The family of curves passing through `(0,0)` and satisfying the differential equation `y_2/y_1=1` `("where", y_n=(d^ny)/dx^n)` is (A) `y=k` (B) `y=kx` (C) `y= k(e^x +1)` (C) `y= k(e^x -1)`

To solve the problem, we need to find the family of curves that pass through the point (0,0) and satisfy the differential equation given by: \[ \frac{y_2}{y_1} = 1 \] where \(y_n = \frac{d^n y}{dx^n}\). This means we can rewrite the equation as: \[ \frac{d^2y}{dx^2} = \frac{dy}{dx} \] ### Step 1: Rewrite the Differential Equation From the equation \(\frac{d^2y}{dx^2} = \frac{dy}{dx}\), we can rearrange it to: \[ \frac{d^2y}{dx^2} - \frac{dy}{dx} = 0 \] ### Step 2: Integrate the Equation Now we will integrate both sides. Let \(p = \frac{dy}{dx}\). Then, we have: \[ \frac{dp}{dx} - p = 0 \] Integrating this, we get: \[ \int \frac{dp}{p} = \int dx \] This leads to: \[ \ln |p| = x + C_1 \] where \(C_1\) is a constant of integration.

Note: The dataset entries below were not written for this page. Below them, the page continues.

/-- (1) LOADW, SWAP and STREAM are dispatched to the array with what they read at their issue, where its queue of eight
has room; a LOADW fills the bank that
is inactive then, a STREAM meets the bank that is active, and a SWAP makes the other bank the active one (`03` R63, R66,
R67, `06` R148, R155).

(2) ACCOUT and CSADV are dispatched to the array, which performs them in dispatch order: ACCOUT writes the rows of its
accumulator entries, and CSADV advances the entries of a carried-scale table in the stores, or in context memory (`03` R77,
R85, `04` R102, `06` R149, `02` R31). -/
def Obligations.MatrixInstructions : Prop :=
  (∀ (s : State) (h : Issue) (c : Nat) (f : LoadW) (g : StreamF) (o : OutW),
     let k := s.core h.core.val
     let base := (k.rd f.gd).toNat
     let sbase := if f.scl then (k.rd f.gs).toNat else 0
     (s.Executes h c {} →
       (k.mx.ops.length < 8 → exec (.swap h) s = .next ((((s.updCore h.core.val fun k => k.dispatch .swap).mxStep h.core.val c).updCore
         h.core.val fun k => { k with mx := { k.mx with active := !k.mx.active } }).retired h.core.val (s.pcAfter h 1))) ∧
       (k.mx.ops = [] →
         exec (.swap h) s = .next (s.performed h 1 fun k => { k with mx := { k.mx with active := !k.mx.active } })) ∧
       (8 ≤ k.mx.ops.length → exec (.swap h) s = .next (s.bumpCore h.core.val 20 1))) ∧
     (s.Executes h c { regs := f.gd :: (if f.scl then [f.gs] else []) } → isArray f.fmt.toNat → sclLegal f.fmt.toNat f.scl →
       (f.scl = false → f.blk = 0 ∧ f.gs = 0) → base % 128 = 0 → base + statBytes f.fmt.toNat ≤ tileEnd →
       (f.scl = true → sbase % 128 = 0 ∧ sbase + 1024 ≤ tileEnd) → k.mx.ops.length < 8 →
       exec (.loadw h f) s = .next (s.after h fun k => { k with
         mx := { k.mx with ops := k.mx.ops ++
           [(k.disp, .loadw (!k.mx.active) f.fmt.toNat f.scl (blkOf f.blk.toNat) base sbase)] }
         disp := k.disp + 1 })) ∧
     (let a := g.fmtA.toNat
      let m := g.m1.toNat + 1
      let steps := if g.ring = 0 then m + 127 else 2 ^ g.ring.toNat
      let abase := (k.rd g.ga).toNat
      let asbase := if g.sclA then (k.rd g.gsa).toNat else 0
      let out := if g.mode = 0 then outRead o k else {}
      s.Executes h c { regs := g.ga :: ((if g.sclA then [g.gsa] else []) ++ if g.mode = 0 then outRegs o else []) } →
       streamBad g o = false → pairs a k.mx.fmtNow → abase % 128 = 0 → abase + steps * stepBytes a ≤ tileEnd →
       (g.sclA = true → asbase % 128 = 0 ∧ asbase + 16 * steps ≤ tileEnd) → (g.mode = 0 → out.cause m = none) → k.mx.ops.length < 8 →
       exec (.stream h g o) s = .next ((s.updCore h.core.val fun k => { k with
         mx := { k.mx with ops := k.mx.ops ++ [(k.disp, .stream k.mx.active a g.sclA (blkOf g.blkA.toNat) abase asbase
           g.ring.toNat g.mode.toNat g.acc.toNat m out 0 none [])] }
         disp := k.disp + 1 }).retired h.core.val (s.pcAfter h 2)))) ∧
  (∀ (s t : State) (h : Issue) (c : Nat) (e0 j1 : BitVec 8) (o : OutW) (f : CsAdv),
     let n := h.core.val
     let k := s.core n
     let j := j1.toNat + 1
     let begins := fun (x : MxOp) (words : Nat) =>
       Host.Outcome.next (((s.updCore n fun k => k.dispatch x).mxStep n c).retired n (s.pcAfter h words))
     k.mx.ops.length < 8 →
     (s.Executes h c { regs := outRegs o } → outBad o = false → e0.toNat + j ≤ 256 → (outRead o k).cause j = none →
       exec (.accout h e0 j1 o) s = begins (.accout e0.toNat j (outRead o k)) 2 ∧
       (k.mx.ops = [] → s.lockedNow n { w := (outRead o k).regions 0 j } = false →
         t = (s.updCore n Core.numbered).updCore n (accRows (outRead o k) (s.jseed c) e0.toNat 0 j) →
         exec (.accout h e0 j1 o) s = .next (t.retired n (s.pcAfter h 2)))) ∧
     (let base := (k.rd f.gt).toNat
      let m := (k.rd f.gn).toNat
      let x : MxOp := .csadv f.loc base m f.h.toNat k.taskNow k.pc
      s.Executes h c { regs := [f.gt, f.gn] } → f.h ≠ 0 → base % 4 = 0 → m < 2 ^ 32 →
       ((f.loc = true → m ≠ 0 → base + 4 * m ≤ tileEnd) → exec (.csadv h f) s = begins x 1) ∧
       (f.loc = true → (m ≠ 0 → base + 4 * m ≤ tileEnd) → k.mx.ops = [] →
         s.lockedNow n { r := [(base, 4 * m)], w := [(base, 4 * m)] } = false →
         exec (.csadv h f) s = .next ((((s.updCore n Core.numbered).updCore n fun k =>
           k.put base (csTable f.h.toNat (k.bytes base (4 * m)))).flushRel n).retired n (s.pcAfter h 1))))) ∧
  (∀ (s t : State) (n c num : Nat) (rest : List (Nat × MxOp)) (e0 j : Nat) (out : OutF) (loc : Bool) (base m g : Nat)
     (task : Option Nat) (pc : W48),
     let pop := fun (s : State) => s.updCore n fun k => { k with mx := { k.mx with ops := k.mx.ops.drop 1 } }
     ((s.core n).mx.ops = (num, .accout e0 j out) :: rest → s.locked n num { w := out.regions 0 j } = false →
       s.mxFirst n c = (pop s).updCore n (accRows out (s.jseed c) e0 0 j)) ∧
     ((s.core n).mx.ops = (num, .csadv loc base m g task pc) :: rest →
       s.locked n num (MxOp.ext (.csadv loc base m g task pc)) = false →
       s.advanceTable n c num loc base m g task = .ok t () → s.mxFirst n c = (pop t).flushRel n))
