-- ==== Sys2Proof/Laws/KeepOps.lean ====
section
/-! SUPPORT. What the operations of Machine/Ops.lean keep. -/

namespace Sys2Proof.Machine

theorem State.setCore_keeps {r s : State} (n : Nat) (k : Core) (h : Keeps r s) (hk : CoreKeep (s.core n) k) :
    Keeps r (s.setCore n k) := by
  unfold State.setCore
  exact Keeps.upd h le_rfl (CoresKeep.set hk) (.refl _) (.refl _) (.refl _) (.refl _) (.refl _) (.refl _)

theorem State.updCore_keeps {r s : State} (n : Nat) (f : Core → Core) (h : Keeps r s) (hf : ∀ k l, CoreKeep k l → CoreKeep k (f l)) :
    Keeps r (s.updCore n f) := State.setCore_keeps n _ h (hf _ _ (.refl _))

theorem State.updCluster_keeps {r s : State} (n : Nat) (f : Cluster → Cluster) (h : Keeps r s) :
    Keeps r (State.updCluster s n f) := by
  unfold State.updCluster
  repeat' (with_reducible apply Keeps.plain; · with_reducible assumption)

theorem State.updCtx_keeps {r s : State} (c : Nat) (f : Ctx → Ctx) (h : Keeps r s) :
    Keeps r (State.updCtx s c f) := by
  unfold State.updCtx
  repeat' (with_reducible apply Keeps.plain; · with_reducible assumption)

theorem State.updFence_keeps {r s : State} (i : Nat) (f : Fence → Fence) (h : Keeps r s) :
    Keeps r (State.updFence s i f) := by
  unfold State.updFence
  repeat' (with_reducible apply Keeps.plain; · with_reducible assumption)

theorem State.updTarget_keeps {r s : State} (t : Nat) (f : Target → Target) (h : Keeps r s) :
    Keeps r (State.updTarget s t f) := by
  unfold State.updTarget
  repeat' (with_reducible apply Keeps.plain; · with_reducible assumption)

theorem State.updPort_keeps {r s : State} (p : Nat) (f : Port → Port) (h : Keeps r s) :
    Keeps r (State.updPort s p f) := by
  unfold State.updPort
  repeat' (with_reducible apply Keeps.plain; · with_reducible assumption)

theorem State.updColl_keeps {r s : State} (c : Nat) (f : Coll → Coll) (h : Keeps r s) :
    Keeps r (State.updColl s c f) := by
  unfold State.updColl
  repeat' (with_reducible apply Keeps.plain; · with_reducible assumption)

theorem State.updHandoff_keeps {r s : State} (c : Nat) (f : Handoff → Handoff) (h : Keeps r s) :
    Keeps r (State.updHandoff s c f) := by
  unfold State.updHandoff
  repeat' (with_reducible apply Keeps.plain; · with_reducible assumption)

theorem State.updChan_keeps {r s : State} (c : Nat) (f : MbxChan → MbxChan) (h : Keeps r s) :
    Keeps r (State.updChan s c f) := by
  unfold State.updChan
  repeat' (with_reducible apply Keeps.plain; · with_reducible assumption)

theorem State.updUnit_keeps {r s : State} (m : Nat) (f : Upd → Upd) (h : Keeps r s) :
    Keeps r (State.updUnit s m f) := by
  unfold State.updUnit
  repeat' (with_reducible apply Keeps.plain; · with_reducible assumption)

theorem State.updKslot_keeps {r s : State} (k : Nat) (f : KSlot → KSlot) (h : Keeps r s) :
    Keeps r (State.updKslot s k f) := by
  unfold State.updKslot
  repeat' first
    | (lift_lets -underBinder; intro x)
    | (with_reducible apply Keeps.plain; · with_reducible assumption)

theorem State.updHerd_keeps {r s : State} (hid : Nat) (f : Herd → Herd) (h : Keeps r s) :
    Keeps r (State.updHerd s hid f) := by
  unfold State.updHerd
  repeat' (with_reducible apply Keeps.plain; · with_reducible assumption)

theorem State.free_keeps {r s : State} (w : Nat) (h : Keeps r s) : SndKeeps r (s.free w) := by
  unfold State.free
  exact Keeps.upd h (Nat.le_succ _) (.refl _) (.refl _) (.refl _) (.refl _) (.refl _) (.refl _) (.refl _)

theorem Core.wr_keeps {r k : Core} (a : BitVec 5) (v : W64) (h : CoreKeep r k) : CoreKeep r (k.wr a v) := CoreKeep.wr a v h

theorem Core.pw_keeps {r k : Core} (a : BitVec 3) (v : Bool) (h : CoreKeep r k) : CoreKeep r (k.pw a v) := CoreKeep.pw a v h

theorem Core.raise_keeps {r k : Core} (f : BitVec 16) (h : CoreKeep r k) :
    CoreKeep r (Core.raise k f) := by
  unfold Core.raise
  repeat' (with_reducible apply CoreKeep.upd; · with_reducible assumption)

theorem Core.updTask_keeps {r k : Core} (id : Nat) (f : Task → Task) (h : CoreKeep r k) :
    CoreKeep r (Core.updTask k id f) := by
  unfold Core.updTask
  repeat' (with_reducible apply CoreKeep.upd; · with_reducible assumption)

theorem State.setReg_keeps {r s : State} (off : Nat) (v : W64) (h : Keeps r s) :
    Keeps r (State.setReg s off v) := by
  unfold State.setReg
  repeat' (with_reducible apply Keeps.plain; · with_reducible assumption)

theorem State.bumpAt_keeps {r s : State} (ctl off n : Nat) (h : Keeps r s) :
    Keeps r (State.bumpAt s ctl off n) := by
  unfold State.bumpAt
  repeat' first
    | with_reducible assumption
    | (lift_lets -underBinder; intro x)
    | (intro x; refine with_fact (a := Keeps r x) ?_ ?_; (on_goal 1 => unfold x); (on_goal 2 => (intro hx; clear_value x)))
    | with_reducible apply State.setReg_keeps
    | with_reducible apply Keeps.ite

theorem State.bump_keeps {r s : State} (base i n : Nat) (h : Keeps r s) :
    Keeps r (State.bump s base i n) := by
  unfold State.bump
  repeat' first
    | with_reducible assumption
    | with_reducible apply State.bumpAt_keeps

theorem State.bumpCore_keeps {r s : State} (c i n : Nat) (h : Keeps r s) :
    Keeps r (State.bumpCore s c i n) := by
  unfold State.bumpCore
  repeat' first
    | with_reducible assumption
    | with_reducible apply State.bump_keeps

theorem State.badAcc_keeps {r s : State} (h : Keeps r s) :
    Keeps r (State.badAcc s) := by
  unfold State.badAcc
  repeat' first
    | with_reducible assumption
    | (lift_lets -underBinder; intro x)
    | with_reducible apply State.setReg_keeps

theorem State.rsvWrite_keeps {r s : State} (h : Keeps r s) :
    Keeps r (State.rsvWrite s) := by
  unfold State.rsvWrite
  repeat' first
    | with_reducible assumption
    | with_reducible apply State.setReg_keeps

theorem State.bumpCtx_keeps {r s : State} (kind ctx stream n : Nat) (h : Keeps r s) :
    Keeps r (State.bumpCtx s kind ctx stream n) := by
  unfold State.bumpCtx
  repeat' (with_reducible apply Keeps.plain; · with_reducible assumption)

theorem State.closePhase_keeps {r s : State} (c : Nat) (h : Keeps r s) :
    Keeps r (State.closePhase s c) := by
  unfold State.closePhase
  repeat' first
    | with_reducible assumption
    | (lift_lets -underBinder; intro x)
    | with_reducible apply State.updCtx_keeps
    | with_reducible apply Keeps.ite

theorem State.markAt_keeps {r s : State} (t : Nat) (i : Nat) (w : W64) (h : Keeps r s) :
    Keeps r (State.markAt s t i w) := by
  unfold State.markAt
  repeat' first
    | with_reducible assumption
    | with_reducible intro x
    | with_reducible apply State.closePhase_keeps
    | with_reducible apply Keeps.ite
    | (with_reducible apply Keeps.plain; · with_reducible assumption)

theorem State.markOf_keeps {r s : State} (t : Nat) (i : Nat) (h : Keeps r s) :
    Keeps r (State.markOf s t i) := by
  unfold State.markOf
  repeat' first
    | with_reducible assumption
    | with_reducible intro x
    | with_reducible apply State.markAt_keeps

theorem State.startRow_keeps {r s : State} (t : Nat) (h : Keeps r s) :
    Keeps r (State.startRow s t) := by
  unfold State.startRow
  repeat' first
    | with_reducible assumption
    | with_reducible intro x
    | with_reducible apply Keeps.ite
    | (with_reducible apply Keeps.plain; · with_reducible assumption)

theorem State.mark_keeps {r s : State} (i : Nat) (h : Keeps r s) :
    Keeps r (State.mark s i) := by
  unfold State.mark
  repeat' first
    | with_reducible assumption
    | with_reducible apply State.markOf_keeps

theorem State.programMark_keeps {r s : State} (c : Nat) (tag : Nat) (h : Keeps r s) :
    Keeps r (State.programMark s c tag) := by
  unfold State.programMark
  repeat' first
    | with_reducible assumption
    | with_reducible intro x
    | with_reducible apply State.closePhase_keeps
    | with_reducible apply State.markOf_keeps
    | with_reducible apply Keeps.ite

theorem State.msgDue_keeps {r s : State} (vec : Nat) (h : Keeps r s) :
    Keeps r (State.msgDue s vec) := by
  unfold State.msgDue
  repeat' first
    | (lift_lets -underBinder; intro x)
    | (with_reducible apply Keeps.plain; · with_reducible assumption)

theorem State.irq_keeps {r s : State} (b : Nat) (h : Keeps r s) :
    Keeps r (State.irq s b) := by
  unfold State.irq
  repeat' first
    | with_reducible assumption
    | with_reducible apply State.setReg_keeps
    | with_reducible apply State.msgDue_keeps

theorem Ring.put_keeps (a : Ring) (t : Tab Byte) (e : List W64) : WfKeep t (a.put t e).2 := by
  dsimp only [Ring.put]; exact WfKeep.put _ _ _

theorem Ring.drain_keeps (l : List (List W64)) (a : Ring) (t : Tab Byte) : WfKeep t (Ring.drain l a t).2 := by
  induction l generalizing a t with
  | nil => exact .refl _
  | cons e es ih =>
      have hp := Ring.put_keeps a t e
      unfold Ring.drain
      generalize a.put t e = x at *
      split
      · exact hp.trans (ih _ _)
      · exact .refl _

theorem Ring.flush_keeps (a : Ring) (t : Tab Byte) (o : List W64) : WfKeep t (a.flush t o).2 := by
  have h := Ring.drain_keeps a.wait a t
  unfold Ring.flush
  split
  next b u e =>
    rw [e] at h
    split
    · exact h
    · exact h.trans (Ring.drain_keeps _ _ u)

theorem Ring.push_keeps (a : Ring) (t : Tab Byte) (e o : List W64) : WfKeep t (a.push t e o).2 := by
  unfold Ring.push
  split
  · exact .refl _
  · exact Ring.flush_keeps _ t o

theorem State.putRing_keeps {r s : State} (c : Nat) (old : Ring) (x : Ring × Tab Byte) (h : Keeps r s)
    (hx : WfKeep s.hostMem x.2) : Keeps r (s.putRing c old x) := by
  unfold State.putRing
  have hx : WfKeep s.hostMem (if s.pcie.dropped old.base.toNat then s.hostMem else x.2) := by
    split
    · exact .refl _
    · exact hx
  generalize (if s.pcie.dropped old.base.toNat then s.hostMem else x.2) = m at hx
  have k : Keeps r { s with hostMem := m } := Keeps.upd h le_rfl (.refl _) (.refl _) (.refl _) hx (.refl _) (.refl _) (.refl _)
  have k := State.updCtx_keeps c (fun k => { k with ring := x.1 }) k
  dsimp only
  split
  · exact k
  · exact State.msgDue_keeps _ k

theorem State.event_keeps {r s : State} (c kind : Nat) (cookie data : W64) (h : Keeps r s) :
    Keeps r (State.event s c kind cookie data) := by
  unfold State.event
  exact Keeps.ite h (State.putRing_keeps _ _ _ h (Ring.push_keeps _ _ _ _))

theorem State.ctxEvent_keeps {r s : State} (c kind : Nat) (data : W64) (h : Keeps r s) :
    Keeps r (State.ctxEvent s c kind data) := by
  unfold State.ctxEvent
  repeat' first
    | with_reducible assumption
    | with_reducible apply State.event_keeps

theorem State.putDevRing_keeps {r s : State} (x : Ring × Tab Byte) (h : Keeps r s) (hx : WfKeep s.hostMem x.2) :
    Keeps r (s.putDevRing x) := by
  unfold State.putDevRing
  dsimp only
  have hx : WfKeep s.hostMem (if s.pcie.dropped s.devRing.base.toNat then s.hostMem else x.2) := by
    split
    · exact .refl _
    · exact hx
  generalize (if s.pcie.dropped s.devRing.base.toNat then s.hostMem else x.2) = m at hx
  have k : Keeps r { s with hostMem := m, devRing := x.1 } :=
    Keeps.upd h le_rfl (.refl _) (.refl _) (.refl _) hx (.refl _) (.refl _) (.refl _)
  split
  · exact k
  · exact State.msgDue_keeps _ k

theorem State.devEvent_keeps {r s : State} (kind : Nat) (data : W64) (h : Keeps r s) :
    Keeps r (State.devEvent s kind data) := by
  unfold State.devEvent
  exact Keeps.ite h (State.putDevRing_keeps _ h (Ring.push_keeps _ _ _ _))

theorem State.linkEvent_keeps {r s : State} (port : Nat) (h : Keeps r s) :
    Keeps r (State.linkEvent s port) := by
  unfold State.linkEvent
  repeat' first
    | with_reducible assumption
    | with_reducible apply State.irq_keeps
    | with_reducible apply State.devEvent_keeps

theorem State.signal_keeps {r s : State} (f : Nat) (v : W64) (stat : Nat) (h : Keeps r s) :
    Keeps r (State.signal s f v stat) := by
  unfold State.signal
  repeat' (with_reducible apply Keeps.plain; · with_reducible assumption)

theorem State.logSig_keeps {r s : State} (e : Cper) (h : Keeps r s) :
    Keeps r (State.logSig s e) := by
  unfold State.logSig
  repeat' first
    | (lift_lets -underBinder; intro x)
    | (with_reducible apply Keeps.plain; · with_reducible assumption)

end Sys2Proof.Machine
end

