-- ==== Sys2Proof/Laws/KeepInteg.lean ====
section
/-! SUPPORT. What the operations of Machine/Integ.lean keep. -/

namespace Sys2Proof.Machine

theorem State.storeUnit_keeps {r s : State} (m : Nat) (lvl : Nat) (i : Nat) (h : Keeps r s) :
    Keeps r (State.storeUnit s m lvl i) := by
  unfold State.storeUnit
  repeat' first
    | with_reducible assumption
    | (with_reducible intro x)
    | (lift_lets -underBinder; with_reducible intro x)
    | with_reducible apply Keeps.ite
    | (with_reducible apply Keeps.plain; · with_reducible assumption)

theorem State.repairUnit_keeps {r s : State} (m : Nat) (i : Nat) (h : Keeps r s) :
    OptKeeps r (State.repairUnit s m i) := by
  unfold State.repairUnit
  repeat' first
    | with_reducible assumption
    | with_reducible intro x
    | with_reducible apply OptKeeps.none
    | with_reducible apply OptKeeps.some
    | with_reducible apply State.bump_keeps
    | with_reducible apply Keeps.ite
    | with_reducible apply OptKeeps.ite
    | (with_reducible apply Keeps.plain; · with_reducible assumption)

theorem State.writeBack_keeps {r s : State} (m : Nat) (u : Nat) (h : Keeps r s) :
    Keeps r (State.writeBack s m u) := by
  unfold State.writeBack
  repeat' first
    | with_reducible assumption
    | with_reducible intro x
    | with_reducible apply State.storeUnit_keeps
    | with_reducible apply Keeps.ite
    | (with_reducible apply Keeps.plain; · with_reducible assumption)

theorem State.holdUnit_keeps {r p2 : State} (m : Nat) (p1 : Nat) (p3 : Nat) (h : Keeps r p2) :
    Keeps r (State.holdUnit m p1 p2 p3) := by
  induction p1 generalizing p2 p3 with
  | zero =>
      unfold State.holdUnit
      repeat' first
        | with_reducible assumption
  | succ n ih =>
      unfold State.holdUnit
      repeat' first
        | with_reducible assumption
        | (with_reducible intro x)
        | (lift_lets -underBinder; with_reducible intro x; first
            | (with_reducible refine with_fact (a := Keeps r x) ?_ ?_; (on_goal 1 => unfold x); (on_goal 2 => (intro hx; clear_value x))))
        | with_reducible apply ih
        | with_reducible apply State.bump_keeps
        | with_reducible apply State.writeBack_keeps
        | with_reducible apply Keeps.ite
        | (with_reducible apply Keeps.plain; · with_reducible assumption)
        | split

theorem State.holdLines_keeps {r s : State} (m : Nat) (o : Nat) (n : Nat) (h : Keeps r s) :
    Keeps r (State.holdLines s m o n) := by
  unfold State.holdLines
  repeat' first
    | with_reducible assumption
    | with_reducible intro x
    | with_reducible apply State.holdUnit_keeps
    | with_reducible apply Keeps.foldl

theorem State.markDirty_keeps {r s : State} (m : Nat) (o : Nat) (n : Nat) (h : Keeps r s) :
    Keeps r (State.markDirty s m o n) := by
  unfold State.markDirty
  repeat' first
    | with_reducible assumption
    | (with_reducible intro x)
    | (lift_lets -underBinder; with_reducible intro x; first
        | (with_reducible refine with_fact (a := Keeps r x) ?_ ?_; (on_goal 1 => unfold x); (on_goal 2 => (intro hx; clear_value x))))
    | with_reducible apply State.holdLines_keeps
    | with_reducible apply Keeps.ite
    | with_reducible apply Keeps.foldl
    | (with_reducible apply Keeps.plain; · with_reducible assumption)

end Sys2Proof.Machine
end

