-- ==== Sys2Proof/Laws/KeepAccess.lean ====
section
/-! SUPPORT. What the operations of Machine/Access.lean keep. -/

namespace Sys2Proof.Machine

theorem State.putHost_keeps {r s : State} (a : Option Nat) (b : List Byte) (h : Keeps r s) :
    Keeps r (State.putHost s a b) := by
  unfold State.putHost
  repeat' first
    | with_reducible assumption
    | (with_reducible intro x)
    | (with_reducible intro x)
    | with_reducible apply Keeps.ite
    | (with_reducible apply Keeps.plain; · with_reducible assumption)
    | (with_reducible apply Keeps.upd; · with_reducible assumption)
    | with_reducible exact le_rfl
    | with_reducible exact WfKeep.refl _
    | with_reducible exact WfKeep.put _ _ _
    | with_reducible exact WfKeep.drop _ _
    | with_reducible exact WfKeep.nil _
    | with_reducible exact WfKeep.filter _ _
    | with_reducible exact CoresKeep.refl _
    | with_reducible exact LifeUp.refl _
    | with_reducible exact BootUp.refl _
    | split

theorem State.putUnits_keeps {r s : State} (l : Nat) (h : Keeps r s) :
    Keeps r (State.putUnits s l) := by
  unfold State.putUnits
  repeat' first
    | with_reducible assumption
    | with_reducible intro x
    | with_reducible apply State.putHost_keeps
    | with_reducible apply Keeps.foldl
    | (with_reducible apply Keeps.plain; · with_reducible assumption)

theorem State.putLine_keeps {r s : State} (l : Nat) (b : List Byte) (h : Keeps r s) :
    Keeps r (State.putLine s l b) := by
  unfold State.putLine
  repeat' first
    | with_reducible assumption
    | with_reducible intro x
    | with_reducible apply State.putHost_keeps
    | with_reducible apply State.putUnits_keeps

theorem State.writeHost_keeps {r s : State} (da : Nat) (b : List Byte) (h : Keeps r s) :
    Keeps r (State.writeHost s da b) := by
  unfold State.writeHost
  repeat' first
    | with_reducible assumption
    | with_reducible intro x
    | with_reducible apply State.countLines_keeps
    | with_reducible apply State.putLine_keeps
    | with_reducible apply Keeps.foldl

theorem State.writeDa_keeps {r s : State} (da : Nat) (b : List Byte) (h : Keeps r s) :
    Keeps r (State.writeDa s da b) := by
  unfold State.writeDa
  repeat' first
    | with_reducible assumption
    | (with_reducible intro x; first
        | (with_reducible refine with_fact (a := Keeps r x) ?_ ?_; (on_goal 1 => unfold x); (on_goal 2 => (intro hx; clear_value x)))
        | skip)
    | (lift_lets -underBinder; with_reducible intro x; first
        | (with_reducible refine with_fact (a := Keeps r x) ?_ ?_; (on_goal 1 => unfold x); (on_goal 2 => (intro hx; clear_value x)))
        | skip)
    | with_reducible apply State.updCore_keeps
    | with_reducible apply State.bumpAt_keeps
    | with_reducible apply State.dropHost_keeps
    | with_reducible apply State.countLines_keeps
    | with_reducible apply State.dropRun_keeps
    | with_reducible apply State.markDirty_keeps
    | with_reducible apply State.postPool_keeps
    | with_reducible apply State.writeHost_keeps
    | with_reducible apply Keeps.ite
    | with_reducible apply CoreKeep.ite
    | with_reducible apply Keeps.foldl
    | with_reducible apply CoreKeep.foldl
    | (with_reducible apply CoreKeep.upd; · with_reducible assumption)
    | (with_reducible apply Keeps.plain; · with_reducible assumption)
    | (with_reducible apply Keeps.upd; · with_reducible assumption)
    | with_reducible exact le_rfl
    | with_reducible exact WfKeep.refl _
    | with_reducible exact WfKeep.put _ _ _
    | with_reducible exact WfKeep.drop _ _
    | with_reducible exact WfKeep.nil _
    | with_reducible exact WfKeep.filter _ _
    | with_reducible exact CoresKeep.refl _
    | with_reducible exact LifeUp.refl _
    | with_reducible exact BootUp.refl _
    | split

theorem State.wipeBytes_keeps {r s : State} (g : Nat) (n : Nat) (h : Keeps r s) :
    Keeps r (State.wipeBytes s g n) := by
  have e : ((s.dropRun (2 ^ 21 * g) (2 ^ 21 * n)).dropHost (2 ^ 21 * g) (2 ^ 21 * n)).mem = s.mem := by
    unfold State.dropRun State.dropHost
    repeat' split
    all_goals rfl
  unfold State.wipeBytes
  refine Keeps.upd (State.dropHost_keeps _ _ (State.dropRun_keeps _ _ h)) le_rfl (.refl _) ?_ (.refl _) (.refl _) (.refl _)
    (.refl _) (.refl _)
  rw [e]
  exact .drop _ _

Exponentiating both sides gives: \[ p = e^{x + C_1} = e^{C_1} e^x \] Let \(k = e^{C_1}\), then: \[ \frac{dy}{dx} = k e^x \] ### Step 3: Integrate Again Next, we integrate \(\frac{dy}{dx} = k e^x\): \[ y = \int k e^x \, dx = k e^x + C_2 \] where \(C_2\) is another constant of integration. ### Step 4: Apply the Condition (0,0) Since the curve passes through the point (0,0), we can substitute \(x = 0\) and \(y = 0\): \[ 0 = k e^0 + C_2 \implies 0 = k + C_2 \implies C_2 = -k \] ### Step 5: Final Equation Substituting \(C_2\) back into the equation for \(y\): \[ y = k e^x - k \] This can be factored as: \[ y = k(e^x - 1) \] ### Conclusion Thus, the family of curves that satisfy the given differential equation and pass through the origin (0,0) is: \[ y = k(e^x - 1) \] ### Answer The correct option is (D) \(y = k(e^x - 1)\).